In a letter to Nicky Morgan, chairwoman of the Treasury Select Committee, and Clive Betts, chairman of the Communities and Local Government Committee, seen by the Times newspaper, Mel Stride, the financial secretary to the Treasury, warned there was a “high risk” that any tax on e-commerce sales would fall foul of EU rules on state aid.

Last year Philip Hammond, the Chancellor of the Exchequer outlined plans for a new "digital sales tax" on the revenues of global technology giants such as search engine Google, but said a tax on online goods sales would be counterproductive as retailers would simply pass the cost onto consumers.

The Treasury has come under pressure to levy additional taxation on e-commerce giants such as Amazon to level the playing field for bricks and mortar retailers after a number of high profile figures, including Sports Direct owner Mike Ashley, warned of the demise of the High Street if the government does not take action.

The letter reportedly highlights the fact that under the draft withdrawal agreement with the EU, the UK would commit to “dynamic alignment” with the bloc on state-aid rules after Brexit, scheduled for 29 March.

Under EU rules it is illegal for member countries’ governments to give financial help to some companies and not others in a way which would distort fair competition.

The letter said: “Tax proposals have been judged to constitute state aid in the past . . . This [online sales tax] could distort competition,” and added: “The government considers there a high risk that such a tax would be found to be state aid.”

In an appearance before the Housing, Communities and Local Government Committee last month, Ashley called for a levy of 20 per cent of online sales on retailers who generate more than 20 per cent of their overall turnover online.

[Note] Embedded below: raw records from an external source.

/-- The running context stops and the core idles: the context of the slot's bank becomes that bank's resume point (01 R32), and a platform-time context continues later (10 R363). -/
def Core.park (c : Core) (slot : Option Nat) : Core :=
  if c.idle then c
  else if slot = some c.run then { c.setBank c.run { c.bank c.run with rpc := c.pc, rlev := c.lev } with idle := true }
  else { c with plat := some (c.run, c.lev, c.pc), idle := true }

/-- Bank of the slot that engine `e` is in. -/
def State.curBank (s : State) (e : Nat) : Option Nat :=
  (s.engine e).inSlot.map fun n => s.rd (ENG_SLOTA e n) ENG_SLOTA_BANK

/-- Members of the chain of engine `e`, 05 R179, as physical engines. -/
def State.chainMembers (s : State) (e : Nat) : List Nat :=
  match s.logicalOf e with
  | none => []
  | some l =>
    let pos := s.rd (ENG_CHN_CFG e) ENG_CHN_CFG_POS
    if pos = 0 then []
    else (List.range (s.rd (ENG_CHN_CFG e) ENG_CHN_CFG_MEMBERS)).filterMap fun k =>
      s.physOf (l / 12 * 12 + (l % 12 + 12 + k + 1 - pos) % 12)

/-- Every chain that includes a lost index freezes with reason LOST, 05 R198 and 10 R375. -/
def State.loseChain (s : State) (e : Nat) : State :=
  let i : FreezeInfo := { blk := s.undecided e, eng := (s.logicalOf e).getD 0, pos := s.rd (ENG_CHN_CFG e) ENG_CHN_CFG_POS,
                          cause := cChainFault, reason := 5 }
  let ms := s.chainMembers e
  if ms = [] then s
  else
    let t := eachDo ms (fun m t => (t.modRing m fun r => { r with lost := true }).takeFreeze m i false none) s
    t.recordCode 0x1C06 sevWarning (unitEngine e) (i.escr % 2 ^ 32) (64 * i.blk) (s.rd (ENG_CHN_CFG e) ENG_CHN_CFG_TENANT)

/-- The index of engine `e` is lost, 10 R375: a record of critical severity for each tenant resident in its banks. -/
def State.loseIndex (s : State) (e role : Nat) : State :=
  match s.logicalOf e with
  | none => s
  | some l =>
    let c := l / 12
    let ts := ((List.range 6).map fun b => s.bankTenant e b).filter fun t => t != 0
    let t := ((s.loseChain e).setSpmap c (l % 12) 15).setRole e role
    let t := ((t.countRetire e).showRed c).retireEvent c
    eachDo ts (fun n t => t.recordSev (864 + c) sevCritical unitSteward (bits (t.reg (CLU_RED c)).toNat 0 32) 0 n) t

/-- Engine `e` is retired and takes role 2 RETIRED or 3 UNFIT, 10 R367: DETECT and DISCARD, then the takeover's CLOSE, or the index is lost. -/
def State.retireEngine (s : State) (e role : Nat) : State :=
  let c := clusterOf e
  if s.role e = 2 ∨ s.role e = 3 ∨ (s.hoPhase c = 4 ∧ s.hoSrc c = e) then s
  else
    let s := (s.hoAbort c).lkrel c (posOf e)
    let s := (s.wr (ENG_TNG_STAT e) ENG_TNG_STAT_RECOV 0).modEngine e fun x =>
      { x with core := x.ckpt.park (s.curBank e), ckpt := x.ckpt.park (s.curBank e), commit := none, stores := [], stopped := true, lock := none,
               newLv := none, busy := none, fenced := false, retireRole := role, inSlot := none, closePending := false, startPending := none }
    let s := s.wr (ENG_SLOT_STAT e) ENG_SLOT_STAT_PHASE 0
    match s.logicalOf e with
    | none =>
      let t := (s.setRole e role).countRetire e
      let was := t.rd (CLU_RED c) CLU_RED_SPAREPOS = posOf e
      let t := if was then t.setSpare c 15 else t
      let t := (t.showRed c).retireEvent c
      if was then t.updLost c else t
    | some _ =>
      match s.fitSpare c with
      | some d =>
        if s.hoPhase c = 4 then s.loseIndex e role
        else
          ((s.wr (CLU_HOSTAT c) CLU_HOSTAT_SRC (posOf e)).wr (CLU_HOSTAT c) CLU_HOSTAT_DST (posOf d)).setHoPhase c 4
      | none => s.loseIndex e role

/-! What SWAP moves, 10 R372 and R377. -/

/-- Offset in the LVS of engine `e` that storage address `a` serves. -/
def State.lvsOffset (s : State) (e a : Nat) : Option Nat :=
  ((List.range 4096).find? fun r => s.lvsAddr e (r * 256) == a / 256 * 256).map fun r => r * 256 + a % 256

/-- The LVS of `src` is copied by offset to that of `dst`, 06 R243. -/
def State.copyLvs (s : State) (src dst : Nat) : State :=
  let bs := s.mem.bytes.filterMap fun p => (s.lvsOffset src p.1).map fun o => (s.lvsAddr dst o, p.2)
  let ts := s.mem.tags.filterMap fun p => (s.lvsOffset src (8 * p.1)).map fun o => (s.lvsAddr dst o / 8, p.2)
  let m := { s.mem with bytes := s.mem.bytes.filter fun p => (s.lvsOffset dst p.1).isNone,
                        tags := s.mem.tags.filter fun p => (s.lvsOffset dst (8 * p.1)).isNone }
  { s with mem := eachDo ts (fun p m => m.setTag p.1 p.2) (eachDo bs (fun p m => m.setByte p.1 p.2) m) }

/-- Errors that the check of the copy finds in the LVS of `src`: it reads every word that has one, 06 R235. -/
def State.checkLvs (s : State) (src : Nat) : State :=
  eachDo (s.mem.flaws.filterMap fun p => s.lvsOffset src (8 * p.1)) (fun o t => t.lvsCheck src o) s

/-- Words of the LVS of `dst` have new check bits. -/
def State.cleanLvs (s : State) (dst : Nat) : State :=
  { s with mem := { s.mem with flaws := s.mem.flaws.filter fun p => (s.lvsOffset dst (8 * p.1)).isNone } }

/-- An address of the LVS of engine `src` becomes the same offset of that of `dst`. -/
def rehome (src dst a : Nat) : Nat :=
  if 0x800000000000 + src * 0x100000 ≤ a ∧ a < 0x800000000000 + (src + 1) * 0x100000 then a - src * 0x100000 + dst * 0x100000 else a

/-- The line ranges of a tenant's stream follow its active index to the new LVS, and so do its held writes, 05 R197; streams at P and M level name a physical engine (03 R122, log entry 29). -/
def LvEntry.rehome (src dst : Nat) (x : LvEntry) : LvEntry :=
  if x.lev ≤ 1 then
    { x with ranges := x.ranges.map fun r => { r with lo := Machine.rehome src dst (64 * r.lo) / 64, hi := Machine.rehome src dst (64 * r.hi) / 64 } }
  else x

/-- A held block of the ring, whose writes follow the index when its stream runs at S or U level. -/
def RingBlock.rehome (src dst : Nat) (own : Bool) (y : RingBlock) : RingBlock :=
  if own then { y with writes := y.writes.map fun w => { w with pa := Machine.rehome src dst w.pa } } else y

/-- The vector state and the ring of an engine whose index moves. -/
def Engine.rehome (src dst : Nat) (x : Engine) : Engine :=
  let own (y : RingBlock) : Bool := (sget (fun _ => BankVsu.reset) x.vsu y.bank).ents.any fun z => z.qe == y.qe && decide (z.lev ≤ 1)
  { x with
    vsu := x.vsu.map fun p => (p.1, { p.2 with ents := p.2.ents.map (LvEntry.rehome src dst), drain := p.2.drain.map (LvEntry.rehome src dst) }),
    ring := { x.ring with blocks := x.ring.blocks.map fun y => y.rehome src dst (own y) } }

/-- Registers of the engine block that belong to the active index: slot table, slot state, resident tenants and chain configuration. -/
def indexRegs (e : Nat) : List Nat :=
  ((List.range 64).flatMap fun n => [ENG_SLOTA e n, ENG_SLOTB e n]) ++
    [ENG_SLOT_STAT e, ENG_BANK_TENANT e, ENG_BANK_TENANT2 e, ENG_CHN_CFG e]

/-- What stays with a physical engine whose active index goes: its released stores, control stores, recoveries and the FEHVEC that its RWL lock protects until power-on reset (00 R7). -/
def Engine.emptied (x : Engine) : Engine :=
  let c := { Core.reset with fehvec := x.core.fehvec, fehLocked := x.core.fehLocked }
  { Engine.reset with core := c, ckpt := c, out := x.out, outSent := x.outSent, ustore := x.ustore, stopped := true, halted := x.halted, recHist := x.recHist }

/-- The state of the active index moves from engine `src` to engine `dst`, 09 R342 and 10 R372. -/
def State.moveIndex (s : State) (src dst : Nat) : State :=
  let x := s.engine src
  let y := s.engine dst
  let t := eachDo ((indexRegs src).zip (indexRegs dst)) (fun p t => (t.setReg p.2 (t.reg p.1)).setReg p.1 0) s
  let t := t.setEngine dst { x.rehome src dst with out := y.out, outSent := y.outSent, ustore := y.ustore, stopped := false, halted := false, recHist := y.recHist, retireRole := 2 }
  t.setEngine src x.emptied

/-- SWAP of cluster `c`: memory, state and the spare map move, and the source takes role `r`, 10 R372 and R377. -/
def State.swapIndex (s : State) (c r : Nat) : State :=
  let src := s.hoSrc c
  let dst := s.hoDst c
  match s.logicalOf src with
  | none => s
  | some l =>
    let t := (((((s.foxAbandon src).checkLvs src).copyLvs src dst).cleanLvs dst).foxFollow dst).flushCores src
    let t := t.moveIndex src dst
    let t := ((t.setSpmap c (l % 12) (posOf dst)).setRole dst 0).setRole src r
    let t := if r = 1 then t.setSpare c (posOf src) else (t.setSpare c 15).countRetire src
    (t.showRed c).refreshAll

end Sys2Proof.Machine
end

Calling the death of the High Street a “cataclysmic” event, Ashley - who last year bought House of Fraser and Evans Cycles out of administration - said the revenue raised from such a tax could be channelled to local authorities to fund cuts to business rates and upgrades to High Streets stores.

Dave Lewis, chief executive of Tesco, has also called for a tax of two per cent of online sales as way of redressing the balance in favour of physical stores, which have seen tens of thousands of closures in the past 12 months.